Task item:
In the data, find each line where the word "isHead" appears and list that line.

== Raw data

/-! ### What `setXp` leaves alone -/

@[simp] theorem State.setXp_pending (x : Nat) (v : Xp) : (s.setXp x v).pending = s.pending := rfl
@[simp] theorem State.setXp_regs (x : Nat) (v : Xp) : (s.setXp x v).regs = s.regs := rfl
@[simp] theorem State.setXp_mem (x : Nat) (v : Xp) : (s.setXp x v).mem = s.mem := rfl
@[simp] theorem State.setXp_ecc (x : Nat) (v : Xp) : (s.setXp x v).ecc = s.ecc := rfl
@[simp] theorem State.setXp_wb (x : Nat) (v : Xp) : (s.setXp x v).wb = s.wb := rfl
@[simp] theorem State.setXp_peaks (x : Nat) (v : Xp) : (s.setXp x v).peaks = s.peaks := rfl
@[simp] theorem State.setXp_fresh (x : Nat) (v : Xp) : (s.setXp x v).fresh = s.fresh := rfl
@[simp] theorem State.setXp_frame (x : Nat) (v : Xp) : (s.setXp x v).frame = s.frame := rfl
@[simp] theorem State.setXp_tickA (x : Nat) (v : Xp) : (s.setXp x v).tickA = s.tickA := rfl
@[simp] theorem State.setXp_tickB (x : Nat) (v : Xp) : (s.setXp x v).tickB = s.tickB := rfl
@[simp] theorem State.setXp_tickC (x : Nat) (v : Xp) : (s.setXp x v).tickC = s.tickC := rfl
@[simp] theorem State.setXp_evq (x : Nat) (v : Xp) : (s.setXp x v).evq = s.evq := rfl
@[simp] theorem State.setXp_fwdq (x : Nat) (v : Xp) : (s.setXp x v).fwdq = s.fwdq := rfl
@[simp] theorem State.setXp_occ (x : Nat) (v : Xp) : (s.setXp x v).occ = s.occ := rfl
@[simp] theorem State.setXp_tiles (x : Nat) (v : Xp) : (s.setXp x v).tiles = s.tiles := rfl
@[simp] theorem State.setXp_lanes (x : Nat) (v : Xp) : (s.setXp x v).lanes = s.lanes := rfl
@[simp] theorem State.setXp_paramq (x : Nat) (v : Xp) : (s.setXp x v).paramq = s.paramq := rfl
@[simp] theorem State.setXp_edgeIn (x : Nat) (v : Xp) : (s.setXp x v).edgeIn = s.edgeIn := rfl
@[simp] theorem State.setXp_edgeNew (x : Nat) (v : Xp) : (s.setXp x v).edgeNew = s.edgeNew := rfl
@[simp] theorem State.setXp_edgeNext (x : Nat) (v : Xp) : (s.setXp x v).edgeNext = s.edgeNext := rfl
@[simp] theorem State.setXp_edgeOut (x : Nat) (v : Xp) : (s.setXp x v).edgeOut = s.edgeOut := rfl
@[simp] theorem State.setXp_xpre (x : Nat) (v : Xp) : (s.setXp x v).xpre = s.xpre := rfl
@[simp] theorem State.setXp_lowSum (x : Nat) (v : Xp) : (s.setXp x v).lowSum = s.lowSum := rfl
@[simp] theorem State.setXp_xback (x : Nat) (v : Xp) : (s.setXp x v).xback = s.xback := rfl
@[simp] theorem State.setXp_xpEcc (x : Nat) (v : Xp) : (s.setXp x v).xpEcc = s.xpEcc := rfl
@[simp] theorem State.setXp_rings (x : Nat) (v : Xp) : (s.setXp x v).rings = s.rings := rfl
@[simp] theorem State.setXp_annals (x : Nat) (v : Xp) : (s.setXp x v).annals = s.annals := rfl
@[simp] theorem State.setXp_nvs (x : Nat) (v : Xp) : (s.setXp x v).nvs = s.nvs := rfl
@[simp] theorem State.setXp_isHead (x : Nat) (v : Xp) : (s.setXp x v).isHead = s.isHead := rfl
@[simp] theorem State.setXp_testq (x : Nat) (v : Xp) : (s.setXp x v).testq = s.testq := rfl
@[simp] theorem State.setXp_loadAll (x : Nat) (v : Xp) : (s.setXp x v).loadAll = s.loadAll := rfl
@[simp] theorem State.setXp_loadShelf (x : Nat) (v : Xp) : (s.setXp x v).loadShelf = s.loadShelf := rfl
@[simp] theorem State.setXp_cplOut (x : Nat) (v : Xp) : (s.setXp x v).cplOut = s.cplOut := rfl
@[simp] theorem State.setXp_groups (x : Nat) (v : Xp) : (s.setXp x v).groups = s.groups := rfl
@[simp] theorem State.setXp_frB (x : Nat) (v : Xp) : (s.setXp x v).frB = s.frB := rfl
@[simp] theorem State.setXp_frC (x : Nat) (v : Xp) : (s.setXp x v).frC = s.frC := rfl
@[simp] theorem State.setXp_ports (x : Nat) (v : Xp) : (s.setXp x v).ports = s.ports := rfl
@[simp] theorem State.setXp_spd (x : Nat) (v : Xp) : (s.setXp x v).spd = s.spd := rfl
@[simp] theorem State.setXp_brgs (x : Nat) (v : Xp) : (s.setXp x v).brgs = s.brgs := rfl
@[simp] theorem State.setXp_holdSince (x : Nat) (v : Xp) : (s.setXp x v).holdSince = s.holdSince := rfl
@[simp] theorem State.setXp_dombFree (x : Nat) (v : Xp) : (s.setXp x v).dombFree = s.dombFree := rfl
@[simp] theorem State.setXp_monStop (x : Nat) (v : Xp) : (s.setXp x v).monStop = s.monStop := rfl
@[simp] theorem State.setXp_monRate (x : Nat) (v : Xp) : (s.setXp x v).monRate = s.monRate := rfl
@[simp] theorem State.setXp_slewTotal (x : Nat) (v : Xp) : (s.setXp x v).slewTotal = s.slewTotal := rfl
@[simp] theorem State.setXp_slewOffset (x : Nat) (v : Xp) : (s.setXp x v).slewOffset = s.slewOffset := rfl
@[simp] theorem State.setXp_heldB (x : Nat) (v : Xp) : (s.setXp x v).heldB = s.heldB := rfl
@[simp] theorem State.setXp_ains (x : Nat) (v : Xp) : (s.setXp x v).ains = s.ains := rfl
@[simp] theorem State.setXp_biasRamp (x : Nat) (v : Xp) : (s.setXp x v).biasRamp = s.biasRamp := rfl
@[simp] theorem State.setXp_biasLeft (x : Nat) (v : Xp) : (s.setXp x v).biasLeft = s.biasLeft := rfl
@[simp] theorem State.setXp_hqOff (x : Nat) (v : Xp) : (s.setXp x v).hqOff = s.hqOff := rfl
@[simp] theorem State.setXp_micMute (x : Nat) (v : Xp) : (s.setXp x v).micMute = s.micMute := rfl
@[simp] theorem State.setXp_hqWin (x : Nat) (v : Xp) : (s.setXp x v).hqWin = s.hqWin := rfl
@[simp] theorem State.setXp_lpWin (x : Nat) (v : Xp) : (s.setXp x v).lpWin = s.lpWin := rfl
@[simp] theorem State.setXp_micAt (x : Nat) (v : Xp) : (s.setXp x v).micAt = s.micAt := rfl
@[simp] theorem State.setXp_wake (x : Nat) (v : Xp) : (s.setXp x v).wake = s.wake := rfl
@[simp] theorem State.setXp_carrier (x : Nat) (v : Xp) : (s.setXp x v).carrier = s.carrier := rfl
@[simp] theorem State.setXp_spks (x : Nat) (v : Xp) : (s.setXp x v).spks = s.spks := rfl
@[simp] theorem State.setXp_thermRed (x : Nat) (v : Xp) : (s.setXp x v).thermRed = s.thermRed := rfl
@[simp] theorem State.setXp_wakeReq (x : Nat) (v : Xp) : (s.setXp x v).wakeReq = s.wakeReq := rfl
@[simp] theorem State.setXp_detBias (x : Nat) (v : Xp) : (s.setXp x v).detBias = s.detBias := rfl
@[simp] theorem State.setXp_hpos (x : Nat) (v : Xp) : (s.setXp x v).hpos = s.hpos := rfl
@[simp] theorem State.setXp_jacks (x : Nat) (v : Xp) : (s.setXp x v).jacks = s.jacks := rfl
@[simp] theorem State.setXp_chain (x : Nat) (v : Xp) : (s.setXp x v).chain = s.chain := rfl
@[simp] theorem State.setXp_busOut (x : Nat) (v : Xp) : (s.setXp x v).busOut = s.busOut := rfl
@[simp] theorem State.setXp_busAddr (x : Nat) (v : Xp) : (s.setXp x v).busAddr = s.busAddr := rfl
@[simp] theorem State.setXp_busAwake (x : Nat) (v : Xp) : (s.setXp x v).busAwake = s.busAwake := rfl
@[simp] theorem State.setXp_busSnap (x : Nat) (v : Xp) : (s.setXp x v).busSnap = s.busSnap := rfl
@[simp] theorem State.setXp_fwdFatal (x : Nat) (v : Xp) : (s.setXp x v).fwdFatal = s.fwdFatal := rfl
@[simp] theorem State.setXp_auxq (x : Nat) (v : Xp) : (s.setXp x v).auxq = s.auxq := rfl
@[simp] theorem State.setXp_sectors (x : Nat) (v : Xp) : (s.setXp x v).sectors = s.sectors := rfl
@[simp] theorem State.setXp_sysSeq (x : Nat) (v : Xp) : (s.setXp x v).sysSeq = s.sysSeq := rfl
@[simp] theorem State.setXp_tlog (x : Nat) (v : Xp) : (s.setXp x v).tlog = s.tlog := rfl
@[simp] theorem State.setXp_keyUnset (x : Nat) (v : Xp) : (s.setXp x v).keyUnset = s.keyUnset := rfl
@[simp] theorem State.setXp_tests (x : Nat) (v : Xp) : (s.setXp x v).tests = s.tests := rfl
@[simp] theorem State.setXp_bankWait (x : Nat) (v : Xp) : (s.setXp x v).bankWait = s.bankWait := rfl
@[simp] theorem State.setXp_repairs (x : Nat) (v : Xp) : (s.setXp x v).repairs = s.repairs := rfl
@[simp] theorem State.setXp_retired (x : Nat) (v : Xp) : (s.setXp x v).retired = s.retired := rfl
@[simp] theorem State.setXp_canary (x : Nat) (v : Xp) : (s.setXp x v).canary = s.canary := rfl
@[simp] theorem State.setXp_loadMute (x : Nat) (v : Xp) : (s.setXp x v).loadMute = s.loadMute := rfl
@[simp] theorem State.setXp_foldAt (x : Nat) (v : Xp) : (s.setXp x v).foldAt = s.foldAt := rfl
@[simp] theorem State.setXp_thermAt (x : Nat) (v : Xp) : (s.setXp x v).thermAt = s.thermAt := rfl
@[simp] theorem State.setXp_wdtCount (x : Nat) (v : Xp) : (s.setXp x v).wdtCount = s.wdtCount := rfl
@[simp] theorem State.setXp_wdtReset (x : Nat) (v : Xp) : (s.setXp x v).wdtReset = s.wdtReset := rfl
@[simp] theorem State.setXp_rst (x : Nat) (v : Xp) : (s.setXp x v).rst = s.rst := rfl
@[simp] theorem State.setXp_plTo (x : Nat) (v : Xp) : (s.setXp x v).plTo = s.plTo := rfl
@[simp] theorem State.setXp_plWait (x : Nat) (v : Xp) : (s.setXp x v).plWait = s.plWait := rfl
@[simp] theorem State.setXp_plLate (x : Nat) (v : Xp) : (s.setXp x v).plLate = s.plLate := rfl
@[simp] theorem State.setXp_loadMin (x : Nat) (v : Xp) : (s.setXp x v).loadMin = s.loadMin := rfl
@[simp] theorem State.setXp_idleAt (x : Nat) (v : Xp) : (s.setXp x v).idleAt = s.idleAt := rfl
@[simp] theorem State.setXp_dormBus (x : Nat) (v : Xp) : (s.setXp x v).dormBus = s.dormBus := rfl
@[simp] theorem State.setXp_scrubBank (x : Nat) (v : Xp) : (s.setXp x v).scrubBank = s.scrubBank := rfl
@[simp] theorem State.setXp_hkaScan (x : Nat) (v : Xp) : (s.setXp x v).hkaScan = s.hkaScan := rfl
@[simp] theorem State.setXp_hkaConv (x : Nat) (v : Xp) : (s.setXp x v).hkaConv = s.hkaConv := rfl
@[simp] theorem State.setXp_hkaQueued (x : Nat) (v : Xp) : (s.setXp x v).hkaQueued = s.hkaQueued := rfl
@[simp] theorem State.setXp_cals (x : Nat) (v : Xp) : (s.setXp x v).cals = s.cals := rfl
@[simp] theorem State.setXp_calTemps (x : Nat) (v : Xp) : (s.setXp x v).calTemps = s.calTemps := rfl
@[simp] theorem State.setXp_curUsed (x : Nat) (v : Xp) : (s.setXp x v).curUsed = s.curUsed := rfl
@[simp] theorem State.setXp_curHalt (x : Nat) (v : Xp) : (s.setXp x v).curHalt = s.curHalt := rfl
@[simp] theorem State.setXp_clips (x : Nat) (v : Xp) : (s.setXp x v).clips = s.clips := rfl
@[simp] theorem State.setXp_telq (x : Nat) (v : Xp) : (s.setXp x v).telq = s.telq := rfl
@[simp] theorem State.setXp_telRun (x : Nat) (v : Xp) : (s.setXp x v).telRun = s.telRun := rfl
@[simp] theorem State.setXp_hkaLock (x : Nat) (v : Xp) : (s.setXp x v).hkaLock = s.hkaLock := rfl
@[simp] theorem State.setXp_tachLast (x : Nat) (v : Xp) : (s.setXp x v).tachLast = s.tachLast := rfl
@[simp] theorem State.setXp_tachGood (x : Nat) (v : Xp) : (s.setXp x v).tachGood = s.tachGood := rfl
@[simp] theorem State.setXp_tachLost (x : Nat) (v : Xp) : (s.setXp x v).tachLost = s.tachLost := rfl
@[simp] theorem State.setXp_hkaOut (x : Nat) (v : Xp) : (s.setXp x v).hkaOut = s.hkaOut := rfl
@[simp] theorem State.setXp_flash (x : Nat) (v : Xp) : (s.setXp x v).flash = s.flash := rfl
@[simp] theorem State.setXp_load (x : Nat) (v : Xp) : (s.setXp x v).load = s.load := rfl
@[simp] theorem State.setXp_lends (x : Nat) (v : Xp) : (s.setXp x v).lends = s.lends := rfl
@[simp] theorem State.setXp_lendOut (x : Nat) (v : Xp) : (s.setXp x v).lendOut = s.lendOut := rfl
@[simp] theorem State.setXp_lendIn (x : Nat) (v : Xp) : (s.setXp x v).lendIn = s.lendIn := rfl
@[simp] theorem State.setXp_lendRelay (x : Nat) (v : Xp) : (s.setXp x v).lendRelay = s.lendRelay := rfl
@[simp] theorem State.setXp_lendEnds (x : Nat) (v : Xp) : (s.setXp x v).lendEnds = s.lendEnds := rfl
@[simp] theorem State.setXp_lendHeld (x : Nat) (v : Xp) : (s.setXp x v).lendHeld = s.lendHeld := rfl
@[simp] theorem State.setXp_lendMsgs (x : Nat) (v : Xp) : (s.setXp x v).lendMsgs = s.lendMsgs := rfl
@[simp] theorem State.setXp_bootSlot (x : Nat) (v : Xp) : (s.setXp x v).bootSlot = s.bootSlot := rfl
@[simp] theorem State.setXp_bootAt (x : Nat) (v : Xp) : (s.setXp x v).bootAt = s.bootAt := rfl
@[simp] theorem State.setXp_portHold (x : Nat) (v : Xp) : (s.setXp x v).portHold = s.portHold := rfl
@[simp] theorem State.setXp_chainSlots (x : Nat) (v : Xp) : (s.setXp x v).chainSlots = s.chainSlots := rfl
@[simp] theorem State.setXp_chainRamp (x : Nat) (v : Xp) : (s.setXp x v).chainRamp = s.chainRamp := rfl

====
== Raw data

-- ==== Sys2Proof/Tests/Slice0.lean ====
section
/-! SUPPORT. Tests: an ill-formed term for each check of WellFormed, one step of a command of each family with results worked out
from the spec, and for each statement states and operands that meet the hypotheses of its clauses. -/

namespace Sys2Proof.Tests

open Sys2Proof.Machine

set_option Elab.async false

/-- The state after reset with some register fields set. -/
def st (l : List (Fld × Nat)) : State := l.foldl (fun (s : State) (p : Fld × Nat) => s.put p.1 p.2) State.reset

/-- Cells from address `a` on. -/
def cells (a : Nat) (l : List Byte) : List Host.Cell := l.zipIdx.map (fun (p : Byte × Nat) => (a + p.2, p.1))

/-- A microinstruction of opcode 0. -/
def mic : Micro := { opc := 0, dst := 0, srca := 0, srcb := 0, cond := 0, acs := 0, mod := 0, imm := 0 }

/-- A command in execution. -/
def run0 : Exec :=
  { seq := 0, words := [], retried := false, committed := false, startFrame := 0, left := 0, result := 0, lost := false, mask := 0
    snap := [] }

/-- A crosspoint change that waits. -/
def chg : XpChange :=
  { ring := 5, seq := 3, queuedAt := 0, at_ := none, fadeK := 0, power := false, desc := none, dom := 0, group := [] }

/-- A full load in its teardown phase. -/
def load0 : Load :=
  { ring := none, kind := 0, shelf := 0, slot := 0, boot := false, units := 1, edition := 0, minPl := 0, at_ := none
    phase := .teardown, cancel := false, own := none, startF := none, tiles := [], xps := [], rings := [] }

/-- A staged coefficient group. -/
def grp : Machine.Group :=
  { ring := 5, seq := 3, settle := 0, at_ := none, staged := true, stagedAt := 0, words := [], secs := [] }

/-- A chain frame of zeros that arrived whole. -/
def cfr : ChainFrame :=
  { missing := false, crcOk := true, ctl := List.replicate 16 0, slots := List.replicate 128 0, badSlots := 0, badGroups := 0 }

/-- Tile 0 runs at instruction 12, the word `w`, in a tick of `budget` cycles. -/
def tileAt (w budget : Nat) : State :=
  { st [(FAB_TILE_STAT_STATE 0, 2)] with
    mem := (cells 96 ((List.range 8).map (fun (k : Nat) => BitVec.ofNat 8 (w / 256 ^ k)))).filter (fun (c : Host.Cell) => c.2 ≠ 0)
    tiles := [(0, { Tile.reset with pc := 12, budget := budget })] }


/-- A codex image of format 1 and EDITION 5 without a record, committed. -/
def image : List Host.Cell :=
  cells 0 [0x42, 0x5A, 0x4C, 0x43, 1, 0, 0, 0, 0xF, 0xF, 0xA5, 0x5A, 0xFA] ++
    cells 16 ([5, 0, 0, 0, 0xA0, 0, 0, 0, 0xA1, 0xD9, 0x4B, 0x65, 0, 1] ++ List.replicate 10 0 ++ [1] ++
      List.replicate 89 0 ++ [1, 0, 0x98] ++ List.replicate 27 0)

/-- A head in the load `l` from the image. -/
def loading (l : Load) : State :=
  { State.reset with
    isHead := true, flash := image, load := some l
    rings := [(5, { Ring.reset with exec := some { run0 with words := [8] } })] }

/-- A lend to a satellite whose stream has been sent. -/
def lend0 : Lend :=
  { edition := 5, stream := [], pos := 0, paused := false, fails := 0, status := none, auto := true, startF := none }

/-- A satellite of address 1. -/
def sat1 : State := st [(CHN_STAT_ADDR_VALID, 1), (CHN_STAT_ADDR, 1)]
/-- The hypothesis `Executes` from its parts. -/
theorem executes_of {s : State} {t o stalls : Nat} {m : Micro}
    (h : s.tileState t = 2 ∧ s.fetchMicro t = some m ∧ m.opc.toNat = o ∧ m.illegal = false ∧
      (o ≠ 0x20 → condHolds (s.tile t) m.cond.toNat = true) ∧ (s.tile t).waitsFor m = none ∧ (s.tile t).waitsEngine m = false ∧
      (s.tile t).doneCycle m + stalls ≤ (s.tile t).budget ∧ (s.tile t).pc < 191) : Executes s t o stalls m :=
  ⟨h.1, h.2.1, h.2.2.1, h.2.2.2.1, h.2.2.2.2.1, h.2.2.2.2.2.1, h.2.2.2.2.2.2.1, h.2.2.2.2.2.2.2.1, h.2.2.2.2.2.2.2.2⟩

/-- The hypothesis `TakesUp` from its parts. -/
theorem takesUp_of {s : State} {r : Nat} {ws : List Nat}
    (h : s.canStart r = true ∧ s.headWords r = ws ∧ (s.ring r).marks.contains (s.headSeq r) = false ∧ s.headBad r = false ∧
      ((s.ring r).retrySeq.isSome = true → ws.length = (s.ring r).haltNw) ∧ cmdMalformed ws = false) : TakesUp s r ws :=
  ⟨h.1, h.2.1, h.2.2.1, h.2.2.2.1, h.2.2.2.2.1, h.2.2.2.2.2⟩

====
== Raw data

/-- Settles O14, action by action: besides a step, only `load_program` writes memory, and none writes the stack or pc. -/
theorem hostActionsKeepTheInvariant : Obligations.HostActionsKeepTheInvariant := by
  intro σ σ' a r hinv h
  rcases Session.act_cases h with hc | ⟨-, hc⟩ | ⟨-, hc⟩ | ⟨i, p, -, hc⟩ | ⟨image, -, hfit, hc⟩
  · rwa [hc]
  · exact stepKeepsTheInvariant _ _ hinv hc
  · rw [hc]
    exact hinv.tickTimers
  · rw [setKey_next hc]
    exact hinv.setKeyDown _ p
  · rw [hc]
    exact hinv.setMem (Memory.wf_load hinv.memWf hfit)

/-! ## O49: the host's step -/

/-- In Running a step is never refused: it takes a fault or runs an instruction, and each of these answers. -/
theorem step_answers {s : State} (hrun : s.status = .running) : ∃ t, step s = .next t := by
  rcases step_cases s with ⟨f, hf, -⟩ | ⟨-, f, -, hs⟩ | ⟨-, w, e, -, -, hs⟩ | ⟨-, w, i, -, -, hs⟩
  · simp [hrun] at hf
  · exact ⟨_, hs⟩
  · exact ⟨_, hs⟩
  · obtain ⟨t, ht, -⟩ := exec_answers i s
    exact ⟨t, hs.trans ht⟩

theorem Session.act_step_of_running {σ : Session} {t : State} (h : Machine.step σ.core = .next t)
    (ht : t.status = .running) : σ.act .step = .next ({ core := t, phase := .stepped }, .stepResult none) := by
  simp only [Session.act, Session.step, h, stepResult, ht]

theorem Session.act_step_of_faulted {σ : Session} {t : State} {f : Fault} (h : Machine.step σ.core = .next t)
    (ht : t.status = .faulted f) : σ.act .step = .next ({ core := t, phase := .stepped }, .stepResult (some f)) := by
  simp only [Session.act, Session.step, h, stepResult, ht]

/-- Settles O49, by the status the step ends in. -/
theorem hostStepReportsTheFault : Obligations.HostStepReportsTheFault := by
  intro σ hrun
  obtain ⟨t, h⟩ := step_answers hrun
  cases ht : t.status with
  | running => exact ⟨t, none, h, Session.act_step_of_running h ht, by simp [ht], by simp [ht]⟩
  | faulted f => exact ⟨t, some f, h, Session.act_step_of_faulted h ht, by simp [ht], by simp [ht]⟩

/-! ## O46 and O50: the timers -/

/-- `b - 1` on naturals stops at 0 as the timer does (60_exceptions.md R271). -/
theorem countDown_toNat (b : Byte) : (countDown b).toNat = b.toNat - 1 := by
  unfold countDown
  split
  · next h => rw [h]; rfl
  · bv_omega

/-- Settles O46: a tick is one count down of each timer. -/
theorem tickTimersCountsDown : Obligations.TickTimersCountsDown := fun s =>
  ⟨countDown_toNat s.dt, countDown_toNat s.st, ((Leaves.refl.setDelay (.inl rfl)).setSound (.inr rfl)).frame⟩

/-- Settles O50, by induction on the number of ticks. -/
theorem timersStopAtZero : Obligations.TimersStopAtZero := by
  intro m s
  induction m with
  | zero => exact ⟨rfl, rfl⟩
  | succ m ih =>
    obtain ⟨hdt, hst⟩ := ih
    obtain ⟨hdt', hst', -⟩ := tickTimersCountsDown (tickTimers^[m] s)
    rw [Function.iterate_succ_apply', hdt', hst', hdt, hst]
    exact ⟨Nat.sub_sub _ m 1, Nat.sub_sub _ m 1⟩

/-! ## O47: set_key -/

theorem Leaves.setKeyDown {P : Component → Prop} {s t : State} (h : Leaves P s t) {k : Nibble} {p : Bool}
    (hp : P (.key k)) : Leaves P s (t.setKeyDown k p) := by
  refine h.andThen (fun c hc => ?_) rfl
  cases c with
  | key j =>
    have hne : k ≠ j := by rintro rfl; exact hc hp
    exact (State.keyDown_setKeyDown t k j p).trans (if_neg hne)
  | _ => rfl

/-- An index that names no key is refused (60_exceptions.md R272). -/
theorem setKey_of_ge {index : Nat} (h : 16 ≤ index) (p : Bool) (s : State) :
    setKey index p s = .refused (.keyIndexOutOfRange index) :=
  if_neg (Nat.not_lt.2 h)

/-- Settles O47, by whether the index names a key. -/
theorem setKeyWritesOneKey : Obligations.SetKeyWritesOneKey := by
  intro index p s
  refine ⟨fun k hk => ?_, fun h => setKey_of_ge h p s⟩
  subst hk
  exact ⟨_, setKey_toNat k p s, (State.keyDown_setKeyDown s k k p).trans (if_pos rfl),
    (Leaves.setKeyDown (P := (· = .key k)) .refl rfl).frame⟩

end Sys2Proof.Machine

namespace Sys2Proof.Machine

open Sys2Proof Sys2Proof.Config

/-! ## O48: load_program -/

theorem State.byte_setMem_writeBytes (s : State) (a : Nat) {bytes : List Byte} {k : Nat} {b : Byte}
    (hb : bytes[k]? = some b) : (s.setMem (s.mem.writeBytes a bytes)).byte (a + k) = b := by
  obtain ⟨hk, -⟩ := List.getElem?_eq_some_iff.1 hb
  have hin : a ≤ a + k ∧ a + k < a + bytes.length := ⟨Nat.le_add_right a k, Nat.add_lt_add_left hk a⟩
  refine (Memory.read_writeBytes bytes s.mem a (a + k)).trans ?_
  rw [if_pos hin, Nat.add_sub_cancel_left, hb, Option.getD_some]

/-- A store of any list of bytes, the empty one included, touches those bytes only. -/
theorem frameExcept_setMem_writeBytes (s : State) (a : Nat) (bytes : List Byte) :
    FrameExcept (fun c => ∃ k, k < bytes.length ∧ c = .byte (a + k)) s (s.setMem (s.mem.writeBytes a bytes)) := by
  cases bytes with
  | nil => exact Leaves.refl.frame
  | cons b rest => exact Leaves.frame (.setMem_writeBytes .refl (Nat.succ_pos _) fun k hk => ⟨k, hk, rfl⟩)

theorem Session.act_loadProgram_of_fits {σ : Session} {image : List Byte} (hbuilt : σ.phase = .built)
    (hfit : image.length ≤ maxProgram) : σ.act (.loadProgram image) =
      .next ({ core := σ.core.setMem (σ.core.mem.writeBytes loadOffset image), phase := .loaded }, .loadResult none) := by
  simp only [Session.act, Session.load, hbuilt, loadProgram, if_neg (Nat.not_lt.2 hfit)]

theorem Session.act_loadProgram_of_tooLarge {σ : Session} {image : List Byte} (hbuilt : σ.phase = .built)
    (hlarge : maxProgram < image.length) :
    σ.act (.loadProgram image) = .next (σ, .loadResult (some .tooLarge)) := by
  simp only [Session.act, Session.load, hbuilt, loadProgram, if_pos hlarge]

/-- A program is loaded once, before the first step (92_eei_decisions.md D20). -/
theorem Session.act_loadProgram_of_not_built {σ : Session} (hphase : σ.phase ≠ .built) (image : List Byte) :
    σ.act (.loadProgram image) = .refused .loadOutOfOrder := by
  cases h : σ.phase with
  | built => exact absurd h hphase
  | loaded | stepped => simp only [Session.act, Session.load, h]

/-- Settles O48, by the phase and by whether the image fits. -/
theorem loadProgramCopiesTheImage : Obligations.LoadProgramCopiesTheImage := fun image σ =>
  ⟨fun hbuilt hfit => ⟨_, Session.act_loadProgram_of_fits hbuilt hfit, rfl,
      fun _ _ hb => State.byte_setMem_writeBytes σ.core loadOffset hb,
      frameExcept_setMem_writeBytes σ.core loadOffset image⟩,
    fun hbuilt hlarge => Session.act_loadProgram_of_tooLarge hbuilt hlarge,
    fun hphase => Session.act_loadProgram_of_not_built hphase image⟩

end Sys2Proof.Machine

====

Result of the task:
@[simp] theorem State.setXp_isHead (x : Nat) (v : Xp) : (s.setXp x v).isHead = s.isHead := rfl
    isHead := true, flash := image, load := some l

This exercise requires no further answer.